そこには延々の虚無が広がっていた。その中には、無数の言葉が宙を舞い、この世界を漂っていた。
「そなた、どこからこの世界へ入ってきた?」
私の前には、玉座に座る冠を被った女王がいた。
「どこからって、そんなの方法はひとつしかないだろ。言霊を使っただけだ。それ以外に方法はないだろ」
「お主、この世界がどこか分かっておるのか?」
「言葉世界、言葉によって支配された世界だ」
「それを分かっていて、お主はこの世界へと入ってきたのか。それは愚かなことだな。実に愚かで、救いようがない」
「それでも、それでも私は向き合わないといけないんだ。言葉と、だから私はこの言葉世界に来たんだ」
女王は私を指差した。
「ならば、言葉と向き合ってみろ。わらわの世界に入ってきたのだ。言葉によって死ぬ覚悟もできているのだろうな」
周囲に漂う言葉があるひとつの形を形成する。それは巨大な龍、言葉というものがひとつに集まり、龍を形成したのだ。

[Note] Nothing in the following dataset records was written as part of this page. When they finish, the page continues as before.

theorem takeEnu_around (s : State) (k : Byte) (g : Works → FieldFrame → Hit → Works) :
    s.SameAround { (s.takeEnu k g).finish with enuQueue := s.enuQueue } := by
  unfold takeEnu
  split
  · split
    · split <;> constructor <;> rfl
    · constructor <;> rfl
  · constructor <;> rfl

theorem takeVcu_queue (s : State) : s.takeVcu.vcuQueue = s.vcuQueue.tail := by
  unfold takeVcu
  split
  · rename_i h rest hq
    rw [hq]
    split <;> rfl
  · rename_i hq
    rw [hq]
    rfl

theorem takeVcu_around (s : State) : s.SameAround { s.takeVcu.finish with vcuQueue := s.vcuQueue } := by
  unfold takeVcu
  split
  · split <;> constructor <;> rfl
  · constructor <;> rfl

end State

/-- Settles O48. -/
theorem nodeCommandsKeepTheRest : Obligations.NodeCommandsKeepTheRest := by
  intro s t c h
  rw [exec_next_iff.mp h]
  have henu (k : Byte) (g : Works → FieldFrame → Hit → Works)
      (hg : ∀ w x y, Keeps true false false w (g w x y)) :
      s.SameAround { (s.takeEnu k g).finish with enuQueue := s.enuQueue }
        ∧ s.works.SameBase (s.takeEnu k g).finish.works
        ∧ ((s.takeEnu k g).finish.enuQueue = s.enuQueue
          ∨ (s.takeEnu k g).finish.enuQueue = s.enuQueue.tail) :=
    ⟨takeEnu_around s k g, sameBase_finish (takeEnu_keeps s k g hg).sameBase, takeEnu_queue s k g⟩
  refine ⟨?_, ?_, ?_⟩
  · rintro ⟨n, rfl | rfl | rfl⟩
    · exact ⟨sameAround_onRow _ _ _,
        sameBase_finish (onRow_keeps (q := true) s _ _ silenceExpiry_keeps).sameBase⟩
    · exact ⟨sameAround_onRow _ _ _,
        sameBase_finish (onRow_keeps (q := true) s _ _ lossExpiry_keeps).sameBase⟩
    · exact ⟨sameAround_onRow _ _ _,
        sameBase_finish (onRow_keeps (q := true) s _ _ sheetExpiry_keeps).sameBase⟩
  · rintro (rfl | rfl | rfl)
    · exact henu _ _ fun _ _ _ => takeJoin_keeps _ _ _
    · exact henu _ _ fun _ _ _ => takeSheet_keeps _ _ _
    · exact henu _ _ fun w x y => takeEarly_keeps w x.src y
  · rintro rfl
    have k := takeVcu_keeps (q := true) (n := true) s
    exact ⟨takeVcu_around s, sameBase_finish k.sameBase, takeVcu_queue s, k.nodes rfl⟩

end Sys2Proof.Machine
end

section
/-! PROOF. Frames: what the part composes passes its own checks (O30), and the frame path from the
receive FIFO through the roster gate (O15 to O18). -/

namespace Sys2Proof.Machine

open Works State

/-! ### Composed frames -/

theorem nat16_be16 {n : Nat} (h : n < 65536) : nat16 (byte (n / 256)) (byte n) = n := by
  unfold nat16 byte
  rw [BitVec.toNat_ofNat, BitVec.toNat_ofNat]
  omega

/-- A node id survives its three bytes. -/
theorem nodeId_beId (i : NodeId) :
    nodeId (byte (i.toNat / 65536)) (byte (i.toNat / 256)) (byte i.toNat) = i := by
  have hi := i.isLt
  refine BitVec.eq_of_toNat_eq ?_
  unfold nodeId nat16 byte
  simp only [BitVec.toNat_ofNat]
  omega

theorem length_sealFrame (bs : Bytes) : (sealFrame bs).length = bs.length + 2 := List.length_append

theorem take_sealFrame (bs : Bytes) : (sealFrame bs).take ((sealFrame bs).length - 2) = bs := by
  rw [length_sealFrame, Nat.add_sub_cancel]
  exact List.take_left

/-- Bytes sealed with their check pass the check. -/
theorem checkGood_sealFrame (bs : Bytes) : checkGood (sealFrame bs) = true := by
  unfold checkGood
  rw [take_sealFrame, length_sealFrame]
  simp

/-- The payload is what stands before the two check bytes. -/
theorem take_payload (payload : Bytes) (a b : Byte) :
    (payload ++ [a, b]).take ((payload ++ [a, b]).length - 2) = payload := by
  have hlen : (payload ++ [a, b]).length - 2 = payload.length := by simp
  rw [hlen]
  exact List.take_left

theorem length_fieldBody (kind : Byte) (dst src : NodeId) (seq : Byte) (payload : Bytes) :
    (fieldBody kind dst src seq payload).length = 10 + payload.length := by
  simp [fieldBody, be16, beId, be24]
  omega

theorem fieldLengthGood_sealed {payload : Bytes} (h : payload.length ≤ 40) (kind : Byte)
    (dst src : NodeId) (seq : Byte) :
    fieldLengthGood (sealFrame (fieldBody kind dst src seq payload)) = true := by
  have hlen : (sealFrame (fieldBody kind dst src seq payload)).length = 12 + payload.length := by
    rw [length_sealFrame, length_fieldBody]
    omega
  have hfield : nat16 (byte ((12 + payload.length) / 256)) (byte (12 + payload.length)) =
      12 + payload.length := nat16_be16 (by omega)
  show (decide (12 ≤ nat16 _ _) && decide (nat16 _ _ ≤ 52) && decide (nat16 _ _ = List.length _)) = true
  simp only [Bool.and_eq_true, decide_eq_true_eq]
  refine ⟨⟨?_, ?_⟩, ?_⟩
  · exact hfield.symm ▸ Nat.le_add_right _ _
  · exact hfield.symm ▸ Nat.add_le_add_left h 12
  · exact hfield.trans hlen.symm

「それが言葉モンスター。言葉というものの正体はそれじゃ。全ての言葉に意思はある。全ての言葉の意思には邪が込められておる。それらが龍を生み出したのじゃ。分かるか」
龍を形成した言葉が私へと向かってくる。
「言葉と向き合う?そのような戯言、聞いているだけで吐き気がするわ。そのおなごを喰らってしまえ」
「戒めよ」
龍は私を喰らえない。
私を喰らう寸前で、龍は口を大きく開けたまま口が閉まらないと苦しそうにしていた。
「なぜ……」
「言葉というには全てに邪があるわけじゃない。優しさや温もり、温かさが詰まっている言葉だってあるんだ。私はその言葉に救われた、救われてきた」
「言葉など全て嘘だ。表向きに自分を偽るためだけの嘘だ。というのに、お主は言葉を信じるつもりか」
「それでも、私は言葉を信じるよ」
私は今まで言葉に救われてきた。
言葉があったおかげで、私はこの足を前に進めることができた。挫けても、立ち上がることができた。
言葉というのは確かに全てが全て真実というわけではない。それでも、全てが全て偽りというわけではない。
言葉が全てになったこの世界では、確かに世界は嘘にまみれている。それでも私はこの目で知った、この耳で知った、それをこの口で語る、言葉で語る。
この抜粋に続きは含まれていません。